[[ Source data, beginning ]]

-- ==== Sys2Proof/Machine/SetEngine.lean ====
section
/-! DEFINITION. The set engine (chapter 10): gathers and scatters, segments and prefix sums, sorted sets, hash tables, grids and
neighbours, trees, with their budgets, continuation tokens and DRAM transactions. -/

namespace Sys2Proof.Machine

/-! ## A run -/

/-- A set move at work: the machine, the ac of the move's window and the planned start of that window in the tick (none for a move that no list
issued), the positions of Table 10-5, the base and row count of T (R268), recent targets with the ac at which their writes end (R258), the
elements and transactions of this move, and for the element at work the cycles up to its last write and a number for its free values. -/
structure SetRun where
  s : State
  t : Nat := 0
  start : Option Nat := none
  posA : Nat := 0
  posB : Nat := 0
  outN : Nat := 0
  aux : Nat := 0
  tx : Nat := 0
  txMove : Nat := 0
  ac : Nat := 0
  done : Nat := 0
  base : Nat := 0
  rows : Nat := 0
  recent : List (Nat × Nat) := []
  span : Nat := 1
  seed : Nat := 0
  deriving DecidableEq, Repr

/-- What comes next: the work has run out, an element that takes at least `c` cycles ends it with an error, or an element with its cycles and
what it does. -/
inductive SetNext where
  | finish
  | error (c e : Nat) (r : SetRun)
  | elem (c : Nat) (r : SetRun)
  deriving DecidableEq, Repr

/-- "None" of Table 10-1. -/
def none32 : Nat := 2 ^ 32 - 1

/-! ## Ports and accesses (R48, R255, R281, FM-A and FM-B of Table 07-5) -/

/-- Owner codes of the set ports by role (R255): stream A; stream B and table rows, the grid block among them; outputs; and slots with counts,
scratch and token. Rows that a move both reads and writes (T of SCATTER_ADD and SEG_REDUCE, out of TWALK mode 2) stand behind port 3, the
one that does both: a bank has one owner while the move works. The grid block and these rows are DEDUCED (log 33). -/
def portA : List Nat := [0x11]
def portT : List Nat := [0x12]
def portOut : List Nat := [0x13]
def portSlot : List Nat := [0x14]

/-- Ac of the access to a group in the move's window: one of the cycles of its element up to its last write. The spec does not say which
(DESIGN CHOICE: free, log 77). -/
def accessAc (r : SetRun) (g : Nat) : Nat := r.t + Config.freeNat r.seed g % max 1 r.span

/-- Owner of a bank at an ac of a run: that of the slot open there, with the banks that late moves keep while it is the current one (R23,
R178). -/
def ownerIn (r : SetRun) (f b at_ : Nat) : Nat :=
  let now := tabGet 0x1F r.s.seq.owner (32 * f + b)
  match r.start, runSched r.s with
  | some p, some k =>
    let n := ((List.range k.slots.length).filter fun i => decide ((nth k.slots i {}).start ≤ p + at_)).foldl max 0
    if n = r.s.seq.slot then now else slotOwner (nth k.slots n {}) f b
  | _, _ => now

/-- Groups of a range of the field; addresses have 23 bits (R48, R174). -/
def setGroups (a n : Nat) : List Nat := (groupsOf (a % 2 ^ 23) n).map (· % 2 ^ 20)

/-- An access names an offset that does not exist in its bank (FM-B); a range that runs past the top of the field does. -/
def setBeyond (s : State) (a n : Nat) : Bool := (setGroups a n).any fun g => decide (bankSize s.part ≤ bankOff (8 * g))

[[ Source data, end ]]

**Required work:**
Filter the listing above for lines with the word "element", and copy each one you find.

**Task result:**
elements and transactions of this move, and for the element at work the cycles up to its last write and a number for its free values. -/
/-- What comes next: the work has run out, an element that takes at least `c` cycles ends it with an error, or an element with its cycles and
/-- Ac of the access to a group in the move's window: one of the cycles of its element up to its last write. The spec does not say which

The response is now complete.